@[simp] theorem dropAccess_mem (s : State) (k : Nat) : (dropAccess s k).mem = s.mem := rfl
@[simp] theorem dropAccess_memTag (s : State) (k : Nat) : (dropAccess s k).memTag = s.memTag := rfl
@[simp] theorem dropAccess_stale (s : State) (k : Nat) : (dropAccess s k).stale = s.stale := rfl
@[simp] theorem dropAccess_lines (s : State) (k : Nat) : (dropAccess s k).lines = s.lines := rfl
@[simp] theorem dropAccess_hostMem (s : State) (k : Nat) : (dropAccess s k).hostMem = s.hostMem := rfl
@[simp] theorem dropAccess_weights (s : State) (k : Nat) : (dropAccess s k).weights = s.weights := rfl
@[simp] theorem dropAccess_granuleTenant (s : State) (k : Nat) : (dropAccess s k).granuleTenant = s.granuleTenant := rfl
@[simp] theorem dropAccess_spad (s : State) (k : Nat) : (dropAccess s k).spad = s.spad := rfl
@[simp] theorem dropAccess_rowTenant (s : State) (k : Nat) : (dropAccess s k).rowTenant = s.rowTenant := rfl
@[simp] theorem dropAccess_past (s : State) (k : Nat) : (dropAccess s k).past = s.past := rfl
@[simp] theorem dropAccess_events (s : State) (k : Nat) : (dropAccess s k).events = s.events := rfl
@[simp] theorem dropAccess_groups (s : State) (k : Nat) : (dropAccess s k).groups = s.groups := rfl
@[simp] theorem dropAccess_quarters (s : State) (k : Nat) : (dropAccess s k).quarters = s.quarters := rfl
@[simp] theorem dropAccess_rowHolds (s : State) (k : Nat) : (dropAccess s k).rowHolds = s.rowHolds := rfl
@[simp] theorem dropAccess_spills (s : State) (k : Nat) : (dropAccess s k).spills = s.spills := rfl
@[simp] theorem dropAccess_replay (s : State) (k : Nat) : (dropAccess s k).replay = s.replay := rfl
@[simp] theorem dropAccess_ranges (s : State) (k : Nat) : (dropAccess s k).ranges = s.ranges := rfl
@[simp] theorem dropAccess_copies (s : State) (k : Nat) : (dropAccess s k).copies = s.copies := rfl
@[simp] theorem dropAccess_tickets (s : State) (k : Nat) : (dropAccess s k).tickets = s.tickets := rfl
@[simp] theorem dropAccess_tableLoads (s : State) (k : Nat) : (dropAccess s k).tableLoads = s.tableLoads := rfl
@[simp] theorem dropAccess_relocations (s : State) (k : Nat) : (dropAccess s k).relocations = s.relocations := rfl
@[simp] theorem dropAccess_kiosks (s : State) (k : Nat) : (dropAccess s k).kiosks = s.kiosks := rfl
@[simp] theorem dropAccess_tiles (s : State) (k : Nat) : (dropAccess s k).tiles = s.tiles := rfl
@[simp] theorem dropAccess_budgets (s : State) (k : Nat) : (dropAccess s k).budgets = s.budgets := rfl
@[simp] theorem dropAccess_opTab (s : State) (k : Nat) : (dropAccess s k).opTab = s.opTab := rfl
@[simp] theorem dropAccess_street (s : State) (k : Nat) : (dropAccess s k).street = s.street := rfl
@[simp] theorem dropAccess_tlb (s : State) (k : Nat) : (dropAccess s k).tlb = s.tlb := rfl
@[simp] theorem dropAccess_ats (s : State) (k : Nat) : (dropAccess s k).ats = s.ats := rfl
@[simp] theorem dropAccess_atsCompletions (s : State) (k : Nat) : (dropAccess s k).atsCompletions = s.atsCompletions := rfl
@[simp] theorem dropAccess_tlbInv (s : State) (k : Nat) : (dropAccess s k).tlbInv = s.tlbInv := rfl
@[simp] theorem dropAccess_sdInv (s : State) (k : Nat) : (dropAccess s k).sdInv = s.sdInv := rfl
@[simp] theorem dropAccess_queues (s : State) (k : Nat) : (dropAccess s k).queues = s.queues := rfl
@[simp] theorem dropAccess_ring (s : State) (k : Nat) : (dropAccess s k).ring = s.ring := rfl
@[simp] theorem dropAccess_intake (s : State) (k : Nat) : (dropAccess s k).intake = s.intake := rfl
@[simp] theorem dropAccess_launches (s : State) (k : Nat) : (dropAccess s k).launches = s.launches := rfl
@[simp] theorem dropAccess_regionsOf (s : State) (k : Nat) : (dropAccess s k).regionsOf = s.regionsOf := rfl
@[simp] theorem dropAccess_regionCmds (s : State) (k : Nat) : (dropAccess s k).regionCmds = s.regionCmds := rfl
@[simp] theorem dropAccess_contexts (s : State) (k : Nat) : (dropAccess s k).contexts = s.contexts := rfl
@[simp] theorem dropAccess_ladders (s : State) (k : Nat) : (dropAccess s k).ladders = s.ladders := rfl
@[simp] theorem dropAccess_migQueue (s : State) (k : Nat) : (dropAccess s k).migQueue = s.migQueue := rfl
@[simp] theorem dropAccess_moves (s : State) (k : Nat) : (dropAccess s k).moves = s.moves := rfl
@[simp] theorem dropAccess_counters (s : State) (k : Nat) : (dropAccess s k).counters = s.counters := rfl
@[simp] theorem dropAccess_damaged (s : State) (k : Nat) : (dropAccess s k).damaged = s.damaged := rfl
@[simp] theorem dropAccess_pins (s : State) (k : Nat) : (dropAccess s k).pins = s.pins := rfl
@[simp] theorem dropAccess_cooling (s : State) (k : Nat) : (dropAccess s k).cooling = s.cooling := rfl
@[simp] theorem dropAccess_handovers (s : State) (k : Nat) : (dropAccess s k).handovers = s.handovers := rfl
@[simp] theorem dropAccess_xreg (s : State) (k : Nat) : (dropAccess s k).xreg = s.xreg := rfl
@[simp] theorem dropAccess_keyGen (s : State) (k : Nat) : (dropAccess s k).keyGen = s.keyGen := rfl
@[simp] theorem dropAccess_pubKeys (s : State) (k : Nat) : (dropAccess s k).pubKeys = s.pubKeys := rfl
@[simp] theorem dropAccess_keyLoad (s : State) (k : Nat) : (dropAccess s k).keyLoad = s.keyLoad := rfl
@[simp] theorem dropAccess_errLog (s : State) (k : Nat) : (dropAccess s k).errLog = s.errLog := rfl
@[simp] theorem dropAccess_errOvf (s : State) (k : Nat) : (dropAccess s k).errOvf = s.errOvf := rfl
@[simp] theorem dropAccess_ready (s : State) (k : Nat) : (dropAccess s k).ready = s.ready := rfl
@[simp] theorem dropAccess_failed (s : State) (k : Nat) : (dropAccess s k).failed = s.failed := rfl
@[simp] theorem dropAccess_power (s : State) (k : Nat) : (dropAccess s k).power = s.power := rfl
@[simp] theorem dropAccess_harts (s : State) (k : Nat) : (dropAccess s k).harts = s.harts := rfl
@[simp] theorem dropAccess_msis (s : State) (k : Nat) : (dropAccess s k).msis = s.msis := rfl
@[simp] theorem dropAccess_completions (s : State) (k : Nat) : (dropAccess s k).completions = s.completions := rfl
@[simp] theorem dropAccess_mgmt (s : State) (k : Nat) : (dropAccess s k).mgmt = s.mgmt := rfl
@[simp] theorem dropAccess_pagerequests (s : State) (k : Nat) : (dropAccess s k).pagerequests = s.pagerequests := rfl
@[simp] theorem dropAccess_clock (s : State) (k : Nat) : (dropAccess s k).clock = s.clock := rfl
@[simp] theorem dropAccess_hubStart (s : State) (k : Nat) : (dropAccess s k).hubStart = s.hubStart := rfl
@[simp] theorem dropAccess_dieReady (s : State) (k : Nat) : (dropAccess s k).dieReady = s.dieReady := rfl
@[simp] theorem dropAccess_avenue (s : State) (k : Nat) : (dropAccess s k).avenue = s.avenue := rfl
@[simp] theorem dropAccess_refresh (s : State) (k : Nat) : (dropAccess s k).refresh = s.refresh := rfl
@[simp] theorem dropAccess_refills (s : State) (k : Nat) : (dropAccess s k).refills = s.refills := rfl
@[simp] theorem dropAccess_issue (s : State) (k : Nat) : (dropAccess s k).issue = s.issue := rfl
@[simp] theorem dropAccess_hartIssue (s : State) (k : Nat) : (dropAccess s k).hartIssue = s.hartIssue := rfl
@[simp] theorem dropAccess_agenda (s : State) (k : Nat) : (dropAccess s k).agenda = s.agenda := rfl
@[simp] theorem dropAccess_backs (s : State) (k : Nat) : (dropAccess s k).backs = s.backs := rfl
@[simp] theorem dropAccess_fresh (s : State) (k : Nat) : (dropAccess s k).fresh = s.fresh := rfl
@[simp] theorem dropAccess_nextId (s : State) (k : Nat) : (dropAccess s k).nextId = s.nextId := rfl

------------------------------------------------

> _ABOUT THIS TASK_:
Look above for the line holding "s.hubStart := rfl" and the line holding "s.refresh := rfl". Retype both, and every line between them, word for word and nothing else.

> _RESPONSE TO THIS EXERCISE_:
@[simp] theorem dropAccess_hubStart (s : State) (k : Nat) : (dropAccess s k).hubStart = s.hubStart := rfl
@[simp] theorem dropAccess_dieReady (s : State) (k : Nat) : (dropAccess s k).dieReady = s.dieReady := rfl
@[simp] theorem dropAccess_avenue (s : State) (k : Nat) : (dropAccess s k).avenue = s.avenue := rfl
@[simp] theorem dropAccess_refresh (s : State) (k : Nat) : (dropAccess s k).refresh = s.refresh := rfl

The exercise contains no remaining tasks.